# Settings for using a heat press on canvas



## jtskidsdesigns (Jan 21, 2008)

I am new the the heat press. I have the Hix Hobby Lite 9x12. I mainly do embroidery for kid's items - so I bought this heat press since I do onesies and other small items and I don't think I'll do a large scale business of heat press items (at least for now).

I have had great success using the heat press on onesies and t-shirts. I have JetPro SofStretch for lights and Jet Dark for darks. 

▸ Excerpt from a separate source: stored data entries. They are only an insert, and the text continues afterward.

-- ==== Sys2Proof/Laws/State.lean ====
section
/-! SUPPORT. One lemma per field per update of the state, so that no proof unfolds a record update. -/

namespace Sys2Proof.Machine

/-! ### accept -/

@[simp] theorem State.accept_cmd (s : State) (w : Word) : (s.accept w).cmd = w := rfl
@[simp] theorem State.accept_busy (s : State) (w : Word) : (s.accept w).busy = true := rfl
@[simp] theorem State.accept_done (s : State) (w : Word) : (s.accept w).done = s.done := rfl
@[simp] theorem State.accept_ovr (s : State) (w : Word) : (s.accept w).ovr = s.ovr := rfl
@[simp] theorem State.accept_err (s : State) (w : Word) : (s.accept w).err = s.err := rfl
@[simp] theorem State.accept_doneIe (s : State) (w : Word) : (s.accept w).doneIe = s.doneIe := rfl
@[simp] theorem State.accept_ovrIe (s : State) (w : Word) : (s.accept w).ovrIe = s.ovrIe := rfl
@[simp] theorem State.accept_session (s : State) (w : Word) : (s.accept w).session = s.session := rfl
@[simp] theorem State.accept_keylen (s : State) (w : Word) : (s.accept w).keylen = s.keylen := rfl
@[simp] theorem State.accept_outlen (s : State) (w : Word) : (s.accept w).outlen = s.outlen := rfl
@[simp] theorem State.accept_blkcnt (s : State) (w : Word) : (s.accept w).blkcnt = s.blkcnt := rfl
@[simp] theorem State.accept_padval (s : State) (w : Word) : (s.accept w).padval = s.padval := rfl
@[simp] theorem State.accept_mem (s : State) (w : Word) : (s.accept w).mem = s.mem := rfl
@[simp] theorem State.accept_skey (s : State) (w : Word) : (s.accept w).skey = s.skey := rfl
@[simp] theorem State.accept_pbuf (s : State) (w : Word) : (s.accept w).pbuf = s.pbuf := rfl
@[simp] theorem State.accept_pblen (s : State) (w : Word) : (s.accept w).pblen = s.pblen := rfl
@[simp] theorem State.accept_seq (s : State) (w : Word) : (s.accept w).seq = .decode := rfl
@[simp] theorem State.accept_staged (s : State) (w : Word) : (s.accept w).staged = Staged.empty := rfl
@[simp] theorem State.accept_rst (s : State) (w : Word) : (s.accept w).rst = s.rst := rfl
@[simp] theorem State.accept_reply (s : State) (w : Word) : (s.accept w).reply = s.reply := rfl
@[simp] theorem State.accept_agenda (s : State) (w : Word) : (s.accept w).agenda = s.agenda := rfl

/-! ### finish -/

@[simp] theorem State.finish_cmd (s : State) (code : Option CmdError) : (s.finish code).cmd = s.cmd := rfl
@[simp] theorem State.finish_busy (s : State) (code : Option CmdError) : (s.finish code).busy = false := rfl
@[simp] theorem State.finish_done (s : State) (code : Option CmdError) : (s.finish code).done = true := rfl
@[simp] theorem State.finish_ovr (s : State) (code : Option CmdError) : (s.finish code).ovr = s.ovr := rfl
@[simp] theorem State.finish_err (s : State) (code : Option CmdError) : (s.finish code).err = code := rfl
@[simp] theorem State.finish_doneIe (s : State) (code : Option CmdError) : (s.finish code).doneIe = s.doneIe := rfl
@[simp] theorem State.finish_ovrIe (s : State) (code : Option CmdError) : (s.finish code).ovrIe = s.ovrIe := rfl
@[simp] theorem State.finish_session (s : State) (code : Option CmdError) : (s.finish code).session = s.session := rfl
@[simp] theorem State.finish_keylen (s : State) (code : Option CmdError) : (s.finish code).keylen = s.keylen := rfl
@[simp] theorem State.finish_outlen (s : State) (code : Option CmdError) : (s.finish code).outlen = s.outlen := rfl
@[simp] theorem State.finish_blkcnt (s : State) (code : Option CmdError) : (s.finish code).blkcnt = s.blkcnt := rfl
@[simp] theorem State.finish_padval (s : State) (code : Option CmdError) : (s.finish code).padval = s.padval := rfl
@[simp] theorem State.finish_mem (s : State) (code : Option CmdError) : (s.finish code).mem = s.mem := rfl
@[simp] theorem State.finish_skey (s : State) (code : Option CmdError) : (s.finish code).skey = s.skey := rfl
@[simp] theorem State.finish_pbuf (s : State) (code : Option CmdError) : (s.finish code).pbuf = s.pbuf := rfl
@[simp] theorem State.finish_pblen (s : State) (code : Option CmdError) : (s.finish code).pblen = s.pblen := rfl
@[simp] theorem State.finish_seq (s : State) (code : Option CmdError) : (s.finish code).seq = .idle := rfl
@[simp] theorem State.finish_staged (s : State) (code : Option CmdError) : (s.finish code).staged = Staged.empty := rfl
@[simp] theorem State.finish_rst (s : State) (code : Option CmdError) : (s.finish code).rst = s.rst := rfl
@[simp] theorem State.finish_reply (s : State) (code : Option CmdError) : (s.finish code).reply = s.reply := rfl
@[simp] theorem State.finish_agenda (s : State) (code : Option CmdError) : (s.finish code).agenda = s.agenda := rfl

/-! ### setArr -/

@[simp] theorem State.setArr_cmd (s : State) (a : Arr) (l : List Byte) : (s.setArr a l).cmd = s.cmd := rfl
@[simp] theorem State.setArr_busy (s : State) (a : Arr) (l : List Byte) : (s.setArr a l).busy = s.busy := rfl
@[simp] theorem State.setArr_done (s : State) (a : Arr) (l : List Byte) : (s.setArr a l).done = s.done := rfl
@[simp] theorem State.setArr_ovr (s : State) (a : Arr) (l : List Byte) : (s.setArr a l).ovr = s.ovr := rfl
@[simp] theorem State.setArr_err (s : State) (a : Arr) (l : List Byte) : (s.setArr a l).err = s.err := rfl
@[simp] theorem State.setArr_doneIe (s : State) (a : Arr) (l : List Byte) : (s.setArr a l).doneIe = s.doneIe := rfl
@[simp] theorem State.setArr_ovrIe (s : State) (a : Arr) (l : List Byte) : (s.setArr a l).ovrIe = s.ovrIe := rfl
@[simp] theorem State.setArr_session (s : State) (a : Arr) (l : List Byte) : (s.setArr a l).session = s.session := rfl
@[simp] theorem State.setArr_keylen (s : State) (a : Arr) (l : List Byte) : (s.setArr a l).keylen = s.keylen := rfl
@[simp] theorem State.setArr_outlen (s : State) (a : Arr) (l : List Byte) : (s.setArr a l).outlen = s.outlen := rfl
@[simp] theorem State.setArr_blkcnt (s : State) (a : Arr) (l : List Byte) : (s.setArr a l).blkcnt = s.blkcnt := rfl
@[simp] theorem State.setArr_padval (s : State) (a : Arr) (l : List Byte) : (s.setArr a l).padval = s.padval := rfl
@[simp] theorem State.setArr_skey (s : State) (a : Arr) (l : List Byte) : (s.setArr a l).skey = s.skey := rfl
@[simp] theorem State.setArr_pbuf (s : State) (a : Arr) (l : List Byte) : (s.setArr a l).pbuf = s.pbuf := rfl
@[simp] theorem State.setArr_pblen (s : State) (a : Arr) (l : List Byte) : (s.setArr a l).pblen = s.pblen := rfl
@[simp] theorem State.setArr_seq (s : State) (a : Arr) (l : List Byte) : (s.setArr a l).seq = s.seq := rfl
@[simp] theorem State.setArr_staged (s : State) (a : Arr) (l : List Byte) : (s.setArr a l).staged = s.staged := rfl
@[simp] theorem State.setArr_rst (s : State) (a : Arr) (l : List Byte) : (s.setArr a l).rst = s.rst := rfl
@[simp] theorem State.setArr_reply (s : State) (a : Arr) (l : List Byte) : (s.setArr a l).reply = s.reply := rfl
@[simp] theorem State.setArr_agenda (s : State) (a : Arr) (l : List Byte) : (s.setArr a l).agenda = s.agenda := rfl

/-! ### clearArr -/

@[simp] theorem State.clearArr_cmd (s : State) (a : Arr) : (s.clearArr a).cmd = s.cmd := rfl
@[simp] theorem State.clearArr_busy (s : State) (a : Arr) : (s.clearArr a).busy = s.busy := rfl
@[simp] theorem State.clearArr_done (s : State) (a : Arr) : (s.clearArr a).done = s.done := rfl
@[simp] theorem State.clearArr_ovr (s : State) (a : Arr) : (s.clearArr a).ovr = s.ovr := rfl
@[simp] theorem State.clearArr_err (s : State) (a : Arr) : (s.clearArr a).err = s.err := rfl
@[simp] theorem State.clearArr_doneIe (s : State) (a : Arr) : (s.clearArr a).doneIe = s.doneIe := rfl
@[simp] theorem State.clearArr_ovrIe (s : State) (a : Arr) : (s.clearArr a).ovrIe = s.ovrIe := rfl
@[simp] theorem State.clearArr_session (s : State) (a : Arr) : (s.clearArr a).session = s.session := rfl
@[simp] theorem State.clearArr_keylen (s : State) (a : Arr) : (s.clearArr a).keylen = s.keylen := rfl
@[simp] theorem State.clearArr_outlen (s : State) (a : Arr) : (s.clearArr a).outlen = s.outlen := rfl
@[simp] theorem State.clearArr_blkcnt (s : State) (a : Arr) : (s.clearArr a).blkcnt = s.blkcnt := rfl
@[simp] theorem State.clearArr_padval (s : State) (a : Arr) : (s.clearArr a).padval = s.padval := rfl
@[simp] theorem State.clearArr_skey (s : State) (a : Arr) : (s.clearArr a).skey = s.skey := rfl
@[simp] theorem State.clearArr_pbuf (s : State) (a : Arr) : (s.clearArr a).pbuf = s.pbuf := rfl
@[simp] theorem State.clearArr_pblen (s : State) (a : Arr) : (s.clearArr a).pblen = s.pblen := rfl
@[simp] theorem State.clearArr_seq (s : State) (a : Arr) : (s.clearArr a).seq = s.seq := rfl
@[simp] theorem State.clearArr_staged (s : State) (a : Arr) : (s.clearArr a).staged = s.staged := rfl
@[simp] theorem State.clearArr_rst (s : State) (a : Arr) : (s.clearArr a).rst = s.rst := rfl
@[simp] theorem State.clearArr_reply (s : State) (a : Arr) : (s.clearArr a).reply = s.reply := rfl
@[simp] theorem State.clearArr_agenda (s : State) (a : Arr) : (s.clearArr a).agenda = s.agenda := rfl

/-! ### scrubKeystage -/

@[simp] theorem State.scrubKeystage_cmd (s : State) : s.scrubKeystage.cmd = s.cmd := rfl
@[simp] theorem State.scrubKeystage_busy (s : State) : s.scrubKeystage.busy = s.busy := rfl
@[simp] theorem State.scrubKeystage_done (s : State) : s.scrubKeystage.done = s.done := rfl
@[simp] theorem State.scrubKeystage_ovr (s : State) : s.scrubKeystage.ovr = s.ovr := rfl
@[simp] theorem State.scrubKeystage_err (s : State) : s.scrubKeystage.err = s.err := rfl
@[simp] theorem State.scrubKeystage_doneIe (s : State) : s.scrubKeystage.doneIe = s.doneIe := rfl
@[simp] theorem State.scrubKeystage_ovrIe (s : State) : s.scrubKeystage.ovrIe = s.ovrIe := rfl
@[simp] theorem State.scrubKeystage_session (s : State) : s.scrubKeystage.session = s.session := rfl
@[simp] theorem State.scrubKeystage_keylen (s : State) : s.scrubKeystage.keylen = s.keylen := rfl
@[simp] theorem State.scrubKeystage_outlen (s : State) : s.scrubKeystage.outlen = s.outlen := rfl
@[simp] theorem State.scrubKeystage_blkcnt (s : State) : s.scrubKeystage.blkcnt = s.blkcnt := rfl
@[simp] theorem State.scrubKeystage_padval (s : State) : s.scrubKeystage.padval = s.padval := rfl
@[simp] theorem State.scrubKeystage_mem (s : State) : s.scrubKeystage.mem = (s.clearArr .keystage).mem := rfl
@[simp] theorem State.scrubKeystage_skey (s : State) : s.scrubKeystage.skey = s.skey := rfl
@[simp] theorem State.scrubKeystage_pbuf (s : State) : s.scrubKeystage.pbuf = s.pbuf := rfl
@[simp] theorem State.scrubKeystage_pblen (s : State) : s.scrubKeystage.pblen = s.pblen := rfl
@[simp] theorem State.scrubKeystage_seq (s : State) : s.scrubKeystage.seq = s.seq := rfl
@[simp] theorem State.scrubKeystage_staged (s : State) : s.scrubKeystage.staged = s.staged := rfl
@[simp] theorem State.scrubKeystage_rst (s : State) : s.scrubKeystage.rst = s.rst := rfl
@[simp] theorem State.scrubKeystage_reply (s : State) : s.scrubKeystage.reply = s.reply := rfl
@[simp] theorem State.scrubKeystage_agenda (s : State) : s.scrubKeystage.agenda = s.agenda := rfl

/-! ### dropWrite -/

@[simp] theorem State.dropWrite_cmd (s : State) : s.dropWrite.cmd = s.cmd := rfl
@[simp] theorem State.dropWrite_busy (s : State) : s.dropWrite.busy = s.busy := rfl
@[simp] theorem State.dropWrite_done (s : State) : s.dropWrite.done = s.done := rfl
@[simp] theorem State.dropWrite_ovr (s : State) : s.dropWrite.ovr = true := rfl
@[simp] theorem State.dropWrite_err (s : State) : s.dropWrite.err = s.err := rfl
@[simp] theorem State.dropWrite_doneIe (s : State) : s.dropWrite.doneIe = s.doneIe := rfl
@[simp] theorem State.dropWrite_ovrIe (s : State) : s.dropWrite.ovrIe = s.ovrIe := rfl
@[simp] theorem State.dropWrite_session (s : State) : s.dropWrite.session = s.session := rfl
@[simp] theorem State.dropWrite_keylen (s : State) : s.dropWrite.keylen = s.keylen := rfl
@[simp] theorem State.dropWrite_outlen (s : State) : s.dropWrite.outlen = s.outlen := rfl
@[simp] theorem State.dropWrite_blkcnt (s : State) : s.dropWrite.blkcnt = s.blkcnt := rfl
@[simp] theorem State.dropWrite_padval (s : State) : s.dropWrite.padval = s.padval := rfl
@[simp] theorem State.dropWrite_mem (s : State) : s.dropWrite.mem = s.mem := rfl
@[simp] theorem State.dropWrite_skey (s : State) : s.dropWrite.skey = s.skey := rfl
@[simp] theorem State.dropWrite_pbuf (s : State) : s.dropWrite.pbuf = s.pbuf := rfl
@[simp] theorem State.dropWrite_pblen (s : State) : s.dropWrite.pblen = s.pblen := rfl
@[simp] theorem State.dropWrite_seq (s : State) : s.dropWrite.seq = s.seq := rfl
@[simp] theorem State.dropWrite_staged (s : State) : s.dropWrite.staged = s.staged := rfl
@[simp] theorem State.dropWrite_rst (s : State) : s.dropWrite.rst = s.rst := rfl
@[simp] theorem State.dropWrite_reply (s : State) : s.dropWrite.reply = s.reply := rfl
@[simp] theorem State.dropWrite_agenda (s : State) : s.dropWrite.agenda = s.agenda := rfl

/-! ### moveSeq -/

@[simp] theorem State.moveSeq_cmd (s : State) (n : SeqState × Staged) : (s.moveSeq n).cmd = s.cmd := rfl
@[simp] theorem State.moveSeq_busy (s : State) (n : SeqState × Staged) : (s.moveSeq n).busy = s.busy := rfl
@[simp] theorem State.moveSeq_done (s : State) (n : SeqState × Staged) : (s.moveSeq n).done = s.done := rfl
@[simp] theorem State.moveSeq_ovr (s : State) (n : SeqState × Staged) : (s.moveSeq n).ovr = s.ovr := rfl
@[simp] theorem State.moveSeq_err (s : State) (n : SeqState × Staged) : (s.moveSeq n).err = s.err := rfl
@[simp] theorem State.moveSeq_doneIe (s : State) (n : SeqState × Staged) : (s.moveSeq n).doneIe = s.doneIe := rfl
@[simp] theorem State.moveSeq_ovrIe (s : State) (n : SeqState × Staged) : (s.moveSeq n).ovrIe = s.ovrIe := rfl
@[simp] theorem State.moveSeq_session (s : State) (n : SeqState × Staged) : (s.moveSeq n).session = s.session := rfl
@[simp] theorem State.moveSeq_keylen (s : State) (n : SeqState × Staged) : (s.moveSeq n).keylen = s.keylen := rfl
@[simp] theorem State.moveSeq_outlen (s : State) (n : SeqState × Staged) : (s.moveSeq n).outlen = s.outlen := rfl
@[simp] theorem State.moveSeq_blkcnt (s : State) (n : SeqState × Staged) : (s.moveSeq n).blkcnt = s.blkcnt := rfl
@[simp] theorem State.moveSeq_padval (s : State) (n : SeqState × Staged) : (s.moveSeq n).padval = s.padval := rfl
@[simp] theorem State.moveSeq_mem (s : State) (n : SeqState × Staged) : (s.moveSeq n).mem = s.mem := rfl
@[simp] theorem State.moveSeq_skey (s : State) (n : SeqState × Staged) : (s.moveSeq n).skey = s.skey := rfl
@[simp] theorem State.moveSeq_pbuf (s : State) (n : SeqState × Staged) : (s.moveSeq n).pbuf = s.pbuf := rfl
@[simp] theorem State.moveSeq_pblen (s : State) (n : SeqState × Staged) : (s.moveSeq n).pblen = s.pblen := rfl
@[simp] theorem State.moveSeq_seq (s : State) (n : SeqState × Staged) : (s.moveSeq n).seq = n.1 := rfl
@[simp] theorem State.moveSeq_staged (s : State) (n : SeqState × Staged) : (s.moveSeq n).staged = n.2 := rfl
@[simp] theorem State.moveSeq_rst (s : State) (n : SeqState × Staged) : (s.moveSeq n).rst = s.rst := rfl
@[simp] theorem State.moveSeq_reply (s : State) (n : SeqState × Staged) : (s.moveSeq n).reply = s.reply := rfl
@[simp] theorem State.moveSeq_agenda (s : State) (n : SeqState × Staged) : (s.moveSeq n).agenda = s.agenda := rfl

I am now trying to heat press designs onto canvas tote bags and need advice. I used the same settings as I did for the t-shirts - following the instructions on the paper to use 375 degrees for 30 seconds. The design doesn't fully transfer. It is light and unacceptable. What do I need to do differently? I was using the JetPro SofStretch since it was natural canvas - I am about to try the Jet Dark to see if I see a better result. 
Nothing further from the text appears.